A colleague of mine was at first very opposed to var, just as you are, but has now started using it habitually. He was worried it would make programs less self-documenting, but in practice that's caused more by overly long methods.
var MyCustomers = from c in Customers
where c.City="Madrid"
select new { c.Company, c.Mail };
If I need only Company and Mail from Customers collection. It's nonsense define new type with members what I need.
If you feel that giving the same information twice reduces errors (the designers of many web forms that insist you type in your email address twice seem to agree), then you'll probably hate var. If you write a lot of code that uses complicated type specifications then it's a godsend.
EDIT: To exapand this a bit (incase it sounds like I'm not in favour of var):
In the UK (at least at the time I went), it was standard practice to make Computer Science students learn how to program in Standard ML. Like other functional languages it has a type system that puts languages in the C++/Java mould to shame.
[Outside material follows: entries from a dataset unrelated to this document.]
/-- Whether a chunk overlaps a different chunk. -/
def overlaps (t : Tab (List Byte)) (ofs n : Nat) : Bool :=
  t.any fun (c : Nat × List Byte) => decide (ofs < c.1 + c.2.length) && decide (c.1 < ofs + n)

/-- PATCHUNK over the Race (16 R534): any order; a chunk whose OFS is held already is a repeat. Mark: DEDUCED (log entry 23,
unsafe). -/
def Unit.patChunk (u : Unit) (id ofs : Nat) (b : List Byte) : Unit :=
  match u.pat.loading with
  | none => u
  | some l =>
    if l.race ≠ some id then u
    else if (Tab.find ofs l.chunks).isSome then u
    else
      let bad := decide (ofs % 4 ≠ 0) || overlaps l.chunks ofs b.length || decide (b.length = 0)
        || decide (b.length > 216) || decide (ofs + b.length > maxCont u.kind)
      let l := if bad then { l with bad := true } else { l with chunks := Tab.put ofs b l.chunks }
      { u with pat := { u.pat with loading := some l } }

/-- PATEND over the Race (16 R534). -/
def Unit.patEnd (u : Unit) (id : Nat) : Unit :=
  match u.pat.loading with
  | some l => if l.race = some id then u.loadEnd l.len else u
  | none => u

/-! ### Effect -/

/-- Section bytes in force by STYPE, for the audit. -/
def Unit.allSecs (u : Unit) : Tab Section :=
  styps.foldl (fun (t : Tab Section) n => match u.section? n with | some s => Tab.put n s t | none => t) []

/-- Hash of a section for the audit: of its bytes; an absent old section gives 0, an absent new one is empty. -/
def secHash (s : Option Section) (old : Bool) : Digest :=
  match s with
  | some x => Config.sha384 x.bytes
  | none => if old then 0 else Config.sha384 []

/-- SECTION entries of content (16 R544): one for each section replaced, ascending. -/
def Unit.auditSecs (u : Unit) (c : Content) (old : Tab Section) (at_ : Nat) : Unit :=
  (styps.filter fun t => (Tab.find t c.secs).isSome || (!c.insert && (Tab.find t old).isSome)).foldl
    (fun (u : Unit) t =>
      u.auditAt at_ 3 c.stamp c.onode t 0 (secHash (Tab.find t old) true) (secHash (Tab.find t c.secs) false)) u

/-- Sections outside the banks after content takes effect (16 R525, R532). -/
def contentSecs (old : Tab Section) (c : Content) : Tab Section :=
  let new := c.secs.filter fun s => !banked s.1
  if c.insert then new.foldl (fun (t : Tab Section) s => Tab.put s.1 s.2 t) old else new

/-- Drift states when content takes effect (06 R242): a full pattern acts as an insert that replaces every section (16 R532).
Updates still due of earlier latches keep the states of the metrics that go (03 R121). -/
def Unit.contentDrift (u : Unit) (c : Content) (old : List Byte) : Unit :=
  let to_ := fun (new : List Byte) =>
    { u with drf := { u.drf with
        metrics := keepMetrics old new u.drf.metrics
        batches := u.drf.batches.map fun (b : Batch) => if b.sec = old then { b with gone := u.drf.metrics } else b } }
  match Tab.find 8 c.secs with
  | some s => to_ s.bytes
  | none => if c.insert then u else to_ []

/-- Pending content takes effect at the instant `at_` (16 R523, R525, R526, R532, R544); `old` is what stood before, its swap
made.
Mark: DEDUCED (log entry 50, unsafe). -/
def Unit.applyContent (u : Unit) (c : Content) (old : Tab Section) (at_ : Nat) : Unit :=
  let p := u.pat
  let m := measAfter p.meas c.insert c.digest
  let gen := if c.insert then (p.insgen + 1) % 2 ^ 32 else 0
  let signer := match c.signer with | some o => some o | none => p.owner
  let u := { u with pat := { p with
    secs := contentSecs p.secs c, meas := some m, arb := c.arb, insgen := gen, arbMin := c.arb
    pending := none, patOwner := signer, foreign := p.foreign && !(signer.isSome && signer == p.owner) } }
  let u := if c.insert then u else { u with sco := { u.sco with swapn := 0 } }
  let u := u.contentDrift c (match Tab.find 8 old with | some s => s.bytes | none => [])
  let u := u.count Reg.patLoadcnt
  let mh := match p.meas with | some x => x | none => 0
  let u := if c.insert then u.auditAt at_ 2 c.stamp c.onode c.arb gen mh m else u.auditAt at_ 1 c.stamp c.onode c.arb 0 mh m
  u.auditSecs c old at_

/-- Content with no section, that the part makes itself: a FOREIGN unit empties its pattern at the next main latch (16 R520),
as an in-service pattern with no sections; a RELEASE does (16 R519). -/
def Unit.emptyContent (u : Unit) : Content :=
  ⟨false, u.pat.arb, 0, 0, [], 0, 0, u.pat.patOwner⟩

/-! ### Registers -/

/-- PAT registers that the loader's state gives (16 R548). -/
def Unit.patView (u : Unit) (ofs i : Nat) : Option Word :=
  let w := fun (n : Nat) => some (BitVec.ofNat 32 n)
  let p := u.pat
  let f := p.fw
  let svn := match (if f.active = 0 then f.bank0 else if f.active = 1 then f.bank1 else none) with
    | some x => x.svn | none => 0
  let own := match p.owner with | some o => o | none => (match p.patOwner with | some o => o | none => 0)
  let eff := match p.pending with | some c => c.eff | none => 0
  if ofs = Reg.patStat then
    w (b2n p.meas.isSome + 2 * b2n p.loading.isSome + 4 * b2n p.verifying.isSome + 8 * b2n p.pending.isSome
      + 16 * b2n p.provisional + 32 * b2n p.foreign + 64 * b2n p.owner.isSome + 256 * p.result)
  else if ofs = Reg.patLoadpos then w (match p.loading with | some l => l.got | none => 0)
  else if Reg.patMeas ≤ ofs ∧ ofs < Reg.patMeas + 48 then
    w ((match p.meas with | some m => m.toNat | none => 0) >>> (8 * (ofs - Reg.patMeas)))
  else if ofs = Reg.patInsgen then w p.insgen
  else if ofs = Reg.patArb then w p.arb
  else if ofs = Reg.patArbmin then w p.arbMin
  else if ofs = Reg.patArbmind then w (if u.isAgg then p.arbMinD else 0)
  else if ofs = Reg.patEffl then w eff
  else if ofs = Reg.patEffh then w (eff / 2 ^ 32)
  else if ofs = Reg.patOwnerl then w own
  else if ofs = Reg.patOwnerh then w (own / 2 ^ 32)
  else if ofs = Reg.patFwstat then
    w (f.active + 4 * b2n f.verified + 8 * b2n f.reverted + 256 * svn + 65536 * f.fuse)
  else if ofs = Reg.patAtSecstat then
    w (match u.section? i with | some s => 1 + 256 * s.sver | none => 0)
  else if ofs = Reg.patAtSeclen then w (u.sec i).length
  else if ofs = Reg.patAtSecdata then
    w (if u.rdN Reg.patAtSecofs i < (u.sec i).length then leAt (u.sec i) (u.rdN Reg.patAtSecofs i) 4 else 0)
  else none

end Sys2Proof.Machine
end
Anyway, what I noticed at the time (and heard similar remarks from other students) was that it was a nightmare to get your SML programs to compile because the compiler was so increadibly picky about types, but once the did compile, they almost always ran without error.
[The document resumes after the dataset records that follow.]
/-- The partner's TRAY_BEAT (R322, R326; 09 R352). -/
def Agg.partnerBeat (a : Agg) (b : TrayBeat) : Agg :=
  let was := a.partner
  let old := a.vote.padm
  let a := ({ a with partner := true }.onU fun u => u.wrBit Reg.votStat 0 false).onV fun v => { v with padm := b.adm.toNat, pcand := bitsOf b.pair.toNat 3 2 }
  let a := if b.pair.toNat.testBit 1 then a.giveBack else a
  let a := if leftAlone a.vote.adm.state old b.adm.toNat then a.admFail else a
  if was then a else a.fwdUpdate

/-- TRAY_BEAT_RECEIVE (R311). -/
def Agg.trayBeatReceive (a : Agg) (src : Node) (b : TrayBeat) : Agg :=
  let a := (a.seeTerm false b.gterm.toNat).seeTerm true b.sterm.toNat
  let a := a.beatIn false src
  let a := if src = a.partnerAddr then a.partnerBeat b else a
  (a.resume false).decideReady

/-- The pair is eligible for a role (01, "Group and system roles"; R41): both sides have joined and set the candidacy bit,
and for the system role the pair holds its group's. -/
def Agg.roleEligible (a : Agg) (sys : Bool) : Bool :=
  a.joined && a.partner && a.u.bit Reg.glbRolecfg (b2n sys) && a.vote.pcand.testBit (b2n sys) && (!sys || a.vote.group.held)

/-- A role is given up (01 R40, R41; 08 R312): its undecided decisions are void.
Mark: DEDUCED (log entry 45, unsafe). -/
def Agg.yieldRole (a : Agg) (sys : Bool) : Agg :=
  let a := { a with hang := if sys then { a.hang with system := none, lastSystem := [] }
                            else { a.hang with group := none, kept := none, wanted := [], probes := [], lastGroup := [] } }
  (a.onRole sys fun r => { r with held := false, quiet := false, isolated := false
                                  heard := if r.held then some a.u.clk else r.heard }).onV fun v =>
    { v with decisions := v.decisions.filter fun d => d.2.sys != sys }

/-- The side has found its partner lost, or never heard it since it joined, and has not reported it (R326). -/
def Agg.partnerGone (a : Agg) : Bool :=
  a.joined && !a.beating a.partnerAddr &&
    (a.partner || (!a.u.bit Reg.votStat 0 && decide (usT 300 ≤ a.u.since a.joinAt)))

/-- PARTNER_LOST: no TRAY_BEAT from the partner for 300 µs (R314, R326; 01 R41; 09 R351, R352). -/
def Agg.partnerLost (a : Agg) : Agg :=
  if !a.partnerGone then a
  else
    let a := ({ a with partner := false }.onU fun u => (u.wrBit Reg.votStat 0 true).alarm .pairDeg)
    ((a.yieldRole true).yieldRole false).takeover.voteAll

/-- GROUP_BEAT (R302). -/
def Agg.groupBeat (a : Agg) : Agg :=
  if !a.joined || !a.vote.group.held then a
  else (a.beatIn true a.u.node).send systemCtl 1 (.vote (a.voteHead 1 a.vote.group.term 0)
    (.groupBeat (BitVec.ofNat 32 a.vote.group.term) (BitVec.ofNat 8 a.traysHeard))) 0

/-- GROUP_BEAT_RECEIVE (R311). Mark: DEDUCED (log entry 45, unsafe). -/
def Agg.groupBeatReceive (a : Agg) (src : Node) : Agg :=
  (a.beatIn true src).resume true

/-! ### Roles -/

/-- Send a claim (01 R39). -/
def Agg.sendClaim (a : Agg) (sys : Bool) : Agg :=
  let a' := a.onRole sys fun r => { r with sent := some a.u.clk }
  a'.send (if sys then systemCtl else a.ctl) 1 (.role sys (trayAddr a.tray) (BitVec.ofNat 32 (a.role sys).term)) 0

/-- ROLE_CLAIM: the holder's claim, 100 µs after the last one; one that is no longer eligible stops (01 R39, R41). -/
def Agg.roleClaim (a : Agg) (sys : Bool) : Agg :=
  let due := match (a.role sys).sent with | some c => decide (a.u.since c ≥ usT 100) | none => true
  if !(a.role sys).held then a else if !a.roleEligible sys then a.yieldRole sys else if due then a.sendClaim sys else a

/-- ROLE_VACANT: no claim for 300 µs, and the eligible pair claims (01 R40; 08 R312: the quiet period). -/
def Agg.roleVacant (a : Agg) (sys : Bool) : Agg :=
  let r := a.role sys
  let vacant := match r.heard with | some c => decide (a.u.since c ≥ usT 300) | none => false
  if r.held || !vacant || !a.roleEligible sys then a
  else
    let t := a.u.rdN (termReg sys) + 1
    let a := a.onRole sys fun r =>
      { r with held := true, term := t % 2 ^ 32, won := a.u.clk, quiet := true, isolated := false }
    (a.seeTerm sys (t % 2 ^ 32)).sendClaim sys

/-- A claim wins against the own one (01 R40): the higher term; of equal terms the lower T, or the lower G.
Mark: DEDUCED (log entry 45, unsafe). -/
def Agg.loses (a : Agg) (sys : Bool) (holder : Node) (term : Nat) : Bool :=
  let r := a.role sys
  let f := fun (t : Nat) => if sys then t / 64 else t % 64
  decide (term > r.term) || (term == r.term && decide (f (trayOf holder) < f a.tray))

/-- ROLE_CLAIM_RECEIVE (01 R40, R41). The partner's claim is the pair's own. -/
def Agg.roleClaimReceive (a : Agg) (sys : Bool) (holder : Node) (term : Nat) : Agg :=
  let r := a.role sys
  let a := a.seeTerm sys term
  if trayOf holder = a.tray then
    (if r.held && r.term == term then a
     else a.onRole sys fun r => { r with held := true, term := term, won := a.u.clk, quiet := true })
  else if r.held && !a.loses sys holder term then a
  else
    let a := if r.held then a.yieldRole sys else a
    a.onRole sys fun r => { r with heard := some a.u.clk, holder := holder }

/-- QUIET_PERIOD_END: 400 µs or 1.2 ms after the winning claim (08 R312). -/
def Agg.quietEnd (a : Agg) (sys : Bool) : Agg :=
  let r := a.role sys
  if r.quiet && decide (a.u.since r.won ≥ usT (if sys then 1200 else 400)) then
    (a.onRole sys fun r => { r with quiet := false }).decideReady
  else a

/-! ### Masks of chain commands -/

/-- A mask of one copy of a command comes to its issuer; with every die in either mask the command is done (08 R319). -/
def Agg.takeMask (a : Agg) (p cseq mask : Nat) (other : Bool) : Agg :=
  let set := fun (f : InFlight) => if other then { f with other := some mask } else { f with own := some mask }
  let mine := fun (f : InFlight) => f.port == p && f.cmd.cseq.toNat == cseq
  let all := 2 ^ (a.chain p).len - 1
  let done := fun (f : InFlight) => ((f.own.getD 0) ||| (f.other.getD 0)) &&& all == all
  a.onV fun v => { v with flights := (v.flights.map fun f => if mine f then set f else f).filter fun f => !(mine f && done f) }

/-- CMDRET: a copy ends at this head (10 R381): its mask is the issuer's. Mark: DEDUCED (log entry 49, unsafe). -/
def Agg.cmdRet (a : Agg) (p : Nat) (c : ChainCmd) : Agg :=
  if !a.u.raceUp p then a
  else
    let a := (a.onU fun u => u.raceRx p 1 (32 + c.op.alen)).noteCseq p c.cseq.toNat
    if c.issuer = a.u.node then a.takeMask p c.cseq.toNat c.mask.toNat false
    else a.send c.issuer 1 (.maskRet p c.cseq c.mask) 0

/-- Dies missing from both masks. -/
def Agg.missing (a : Agg) (f : InFlight) : List Nat :=
  let got := (f.own.getD 0) ||| (f.other.getD 0)
  (List.range (a.chain f.port).len).filter fun d => !got.testBit d

/-- CMD_REISSUE: after VOT_CMDTO the partner sends the command again, with the same CSEQ (08 R319). -/
def Agg.cmdReissue (a : Agg) (p cseq : Nat) : Agg :=
  match a.vote.flights.find? fun f => f.port == p && f.cmd.cseq.toNat == cseq with
  | none => a
  | some f =>
    if f.reissued || (a.missing f).isEmpty || decide (a.u.since f.at_ < usT (a.u.fld Reg.votCmdto 15 0)) then a
    else
      let a := a.onV fun v => { v with flights := v.flights.map fun g => if g = f then { f with reissued := true } else g }
      (if a.partner then a.handCmd p f.cmd 1 else a.sendCmd p f.cmd).onU fun u =>
        (u.count Reg.votResendcnt).err Reg.votErr 3

/-- CMD_UNACK: dies still missing are reported, and count as not reached (08 R319). -/
def Agg.cmdUnack (a : Agg) (p cseq : Nat) : Agg :=
  match a.vote.flights.find? fun f => f.port == p && f.cmd.cseq.toNat == cseq with
  | none => a
  | some f =>
    if !f.reissued || decide (a.u.since f.at_ < usT (2 * a.u.fld Reg.votCmdto 15 0)) then a
    else
      let b := ((a.missing f).foldl (fun (a : Agg) d => a.lose (32 * p + d)) a).onV fun v =>
        { v with flights := v.flights.erase f }
      if (a.missing f).isEmpty then b else b.onU fun u => u.err Reg.votErr 6

/-! ### Admission -/

/-- Margin levels of a period of the sweep: V 1 to 8, F 1 to 8, then 0 and 0 (R322).
Mark: DEDUCED (log entry 44, unsafe). -/
def sweepLevels (step : Nat) : Nat × Nat := if step < 8 then (step + 1, 0) else if step < 16 then (0, step - 7) else (0, 0)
This aspect of SML (and other functional languages) seems to be one the questioner sees as a 'good thing' - i.e. that anything that helps the compiler catch more errors at compile time is good.
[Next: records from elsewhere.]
-- ==== Sys2Proof/Machine/Crucible.lean ====
section
/-! DEFINITION. The Crucible (17): its timebase, samples and the energy register (R553-R558), readings (R559, R560),
parameters and seal (R561, R562), the metrological log (R563, R564), CRLINK and the mirror in the aggregator (R565, R568),
and the allocation to jobs (R567). -/

namespace Sys2Proof.Machine

/-! ### Time -/

/-- The Crucible's timebase as the rules of 02 take it: a part with nothing else (17, after R553). -/
def Cru.asUnit (c : Cru) : Unit :=
  ({ unit0 .agg with clk := c.clk, fresh := c.fresh, tb := c.tb }).wr Reg.timFreq c.freq

/-- Take the timebase back. -/
def Cru.timed (c : Cru) (u : Unit) : Cru := { c with tb := u.tb, fresh := u.fresh, freq := u.rd Reg.timFreq }

/-- CRUCIBLE_MARK: an edge on CR_MARK, and the CR_TOD frame that came complete since the edge before (R553). -/
def Cru.mark (c : Cru) (f : Option (BitVec 128)) : Cru :=
  if !c.powered then c
  else
    let u := match f with | some x => (c.asUnit.todFrame x).1 | none => c.asUnit
    c.timed u.markEdge.1

/-- HOLDOVER and DEGRADED of the Crucible's timebase, as they stand at a sample.
Mark: DEDUCED (log entry 36, unsafe). -/
def Cru.aged (c : Cru) : Cru := c.timed c.asUnit.holdover.degraded

/-- A tick of the model's clock. Mark: DESIGN CHOICE (log entry 4, unsafe). -/
def Cru.tick (c : Cru) : Cru :=
  if !c.powered then c
  else
    let u := c.asUnit.tick
    { c with clk := u.clk, tb := u.tb }

/-! ### The energy register -/

/-- The meter key's number among the keys. -/
def meterKey : Nat := 5

/-- MID: as DEVID, with the meter key (R560). -/
def meterId : Nat := leNat (slice (leBytes 48 (Config.sha384
  ([0x4B, 0x5A, 0x49, 0x44] ++ leBytes 48 (Config.romKey meterKey))).toNat) 0 16)

/-- SWID, and the SWCRC fused with the ROM (R564). -/
def swid : Word := BitVec.ofNat 32 (Config.fused 2 0)
def fusedCrc : Word := BitVec.ofNat 32 (Config.fused 2 1)

/-- A parameter. -/
def Cru.par (c : Cru) (i : Nat) : Word := nth c.pars i 0

/-- PARCRC (R560). -/
def Cru.parcrc (c : Cru) : Word := crc32c ((c.pars.map fun w => leBytes 4 w.toNat).flatten)

/-- EMJ (R556). -/
def Cru.emj (c : Cru) : Nat := c.acc.toNat / (8 * 10 ^ 12) % 2 ^ 64

/-- EFRAC (R556). -/
def Cru.efrac (c : Cru) : Nat := c.acc.toNat % (8 * 10 ^ 12) * 2 ^ 32 / (8 * 10 ^ 12)

/-- LOGFULL is set (R563). -/
def Cru.logFull (c : Cru) : Bool := decide (c.log.length ≥ 1024)

/-- Bytes of a log entry (R563). -/
def logEntry (n kind pid time tq emj old new : Nat) : List Byte :=
  leBytes 2 n ++ leBytes 1 kind ++ leBytes 1 pid ++ leBytes 10 time ++ leBytes 2 tq ++ leBytes 8 emj ++ leBytes 4 old
    ++ leBytes 4 new

/-- Append one entry, and send it. -/
def Cru.logOne (c : Cru) (kind pid old new : Nat) : Cru :=
  let e := logEntry c.log.length kind pid c.tb.now c.tb.tq c.emj old new
  { c with log := c.log ++ [e], out := c.out ++ [.crlink (.logent e)] }

/-- Make a log entry (R563): entry 1,023 is LOGFULL's, made when entry 1,022 is used. -/
def Cru.logMake (c : Cru) (kind pid old new : Nat) : Cru :=
  if c.log.length ≥ 1023 then c
  else
    let c := c.logOne kind pid old new
    if c.log.length = 1023 then c.logOne 9 0 0 0 else c

/-- Enter ERROR (R554). -/
def Cru.fail (c : Cru) (cause : Nat) : Cru := if c.error then c else { c with error := true }.logMake 8 0 cause 0

/-- Voltage in microvolts of a code, and current in microamperes (R556). -/
def Cru.uOf (c : Cru) (v : BitVec 24) : Int := rhe ((v.toInt - (c.par 0).toInt) * (c.par 1).toInt) 24
def Cru.cOf (c : Cru) (i : BitVec 24) : Int := rhe ((i.toInt - (c.par 2).toInt) * (c.par 3).toInt) 24

/-- A code at either end of a channel's range (R556). -/
def atEnd (x : BitVec 24) : Bool := x == 0x7FFFFF || x == 0x800000

/-- The sample's part in the energy register (R556): nothing for a negative product, nothing in ERROR (R554). -/
def Cru.addEnergy (c : Cru) (p : Int) : Cru :=
  if p < 0 then { c with revcnt := satInc c.revcnt }
  else if c.error then c
  else { c with acc := c.acc + BitVec.ofInt 112 p }

/-- Log entries of a change of TQ between samples (R563). -/
def Cru.logTq (c : Cru) : Cru :=
  let old := c.lastTq
  let new := c.tb.tq
  let c := if old = 0 ∧ new ≠ 0 then c.logMake 6 0 0 new else if old ≠ 0 ∧ new = 0 then c.logMake 7 0 old 0 else c
  { c with lastTq := new }

/-- CRUCIBLE_SAMPLE (R555-R557, R563). `ue` says that the energy state read uncorrectable.
Mark: DEDUCED (log entry 36, unsafe). -/
def Cru.sample (c : Cru) (v i : BitVec 24) (ue : Bool) : Cru :=
  if !c.powered then c
  else
    let c := c.aged
    let u := c.uOf v
    let a := c.cOf i
    let ends := atEnd v || atEnd i
    let beyond := ends || decide (5 * a.natAbs > 6000 * (c.par 4).toNat)
    let c := c.addEnergy (u * a)
    let c := { c with
      sampn := c.sampn + 1, ovrcnt := if ends then satInc c.ovrcnt else c.ovrcnt, ulast := u, clast := a
      since := c.since + 1, lost := c.lost || decide (c.tb.tq ≠ 0), beyond := c.beyond || beyond, overNow := beyond }
    let c := c.logTq
    if ue then c.fail 1 else c

/-- CFLAGS (R560). -/
def Cru.cflags (c : Cru) : Nat :=
  b2n c.sealed + 2 * b2n c.broken + 4 * b2n c.lost + 8 * b2n c.beyond + 16 * b2n c.error + 32 * b2n c.restart
    + 64 * b2n c.logFull

/-- The reading instant: the latest whole multiple of RPER (R559). -/
def Cru.readingTime (c : Cru) : Nat :=
  let n := c.tb.now * 1000 / 2 ^ 32 / max 1 (c.par 5).toNat * max 1 (c.par 5).toNat
  n / 1000 * 2 ^ 32 + (n % 1000 * 2 ^ 32 + 999) / 1000

/-- Bytes 0x00-0x5F of a reading (R560). -/
def Cru.readingBytes (c : Cru) : List Byte :=
  leBytes 1 0 ++ leBytes 1 c.cflags ++ leBytes 1 c.tb.tq ++ zeros 1 ++ leBytes 4 c.rseq.toNat
    ++ leBytes 10 c.readingTime ++ zeros 2 ++ leBytes 8 c.emj ++ leBytes 4 c.efrac ++ leBytes 8 c.sampn.toNat
    ++ leBytes 4 c.revcnt.toNat ++ leBytes 4 c.ovrcnt.toNat ++ leBytes 4 (wrapN 32 c.ulast) ++ leBytes 4 (wrapN 32 c.clast)
    ++ leBytes 16 meterId ++ leBytes 4 swid.toNat ++ leBytes 4 c.swcrc.toNat ++ leBytes 4 c.parcrc.toNat
    ++ leBytes 2 c.log.length ++ zeros 10

/-- CRUCIBLE_READING (R559, R560). -/
def Cru.readingMake (c : Cru) : Cru :=
  if !c.powered then c
  else
    let b := c.readingBytes
    let b := b ++ Config.sign meterKey (Config.sha384 b)
    { c with rseq := c.rseq + 1, lost := false, beyond := false, restart := false, reading := some (b, c.clk)
             out := c.out ++ [.crlink (.reading b)] }

/-- READING_REPEAT: the second copy, 10 ms later (R559). -/
def Cru.readingRepeat (c : Cru) : Cru :=
  match c.reading with
  | some (b, t) =>
    if !c.powered || decide (c.clk < t + msT 10) then c
    else { c with reading := none, out := c.out ++ [.crlink (.reading b)] }
  | none => c

/-! ### CRLINK -/

/-- STAT: the state of R568 and its flags; STARTING until the first sample. Mark: DEDUCED (log entry 36, unsafe). -/
def Cru.stat (c : Cru) : Nat :=
  (if c.error then 4 else if c.since = 0 then 2 else 3) + 8 * b2n c.sealed + 16 * b2n c.broken + 64 * b2n c.overNow
    + 128 * b2n c.logFull + 256 * c.tb.tq

/-- CRLINK_LIVE (R565). -/
def Cru.live (c : Cru) : Cru :=
  if !c.powered then c
  else { c with out := c.out ++ [.crlink (.live (BitVec.ofNat 16 c.stat) (BitVec.ofNat 64 c.emj) (BitVec.ofNat 32 c.efrac)
    (BitVec.ofNat 80 c.tb.now) (BitVec.ofInt 32 c.ulast) (BitVec.ofInt 32 c.clast))] }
Now here's the thing with SML: it uses type inference exclusively when assigning. So I don't think type inference can be inherently bad.
I agree with others that var eliminates redundancy. I have decided to use var where it eliminates redundancy as much as possible. I think consistency is important. Choose a style and stick with it through a project.
As Earwicker indicated, there are some functional languages, Haskell being one and F# being another, where such type inference is used much more pervasively -- the C# analogy would be declaring the return types and parameter types of methods as "var", and then having the compiler infer the static type for you. Static and explicit typing are two orthogonal concerns.
In fact, is it even correct to say that use of "var" is dynamic typing? From what I understood, that's what the new "dynamic" keyword in C# 4.0 is for. "var" is for static type inference. Correct me if I am wrong.
I must admit when i first saw the var keyword pop up i was very skeptical.
However it is definitely an easy way to shorten the lines of a new declaration, and i use it all the time for that.
However when i change the type of an underlying method, and accept the return type using var. I do get the occasional run time error. Most are still picked up by the compiler.
The secound issue i run into is when i am not sure what method to use (and i am simply looking through the auto complete). IF i choose the wrong one and expect it to be type FOO and it is type BAR then it takes a while to figure that out.
If i had of literally specified the variable type in both cases it would have saved a bit of frustration.
overall the benefits exceed the problems.
I have to dissent with the view that var reduces redundancy in any meaningful way. In the cases that have been put forward here, type inference can and should come out of the IDE, where it can be applied much more liberally with no loss of readability.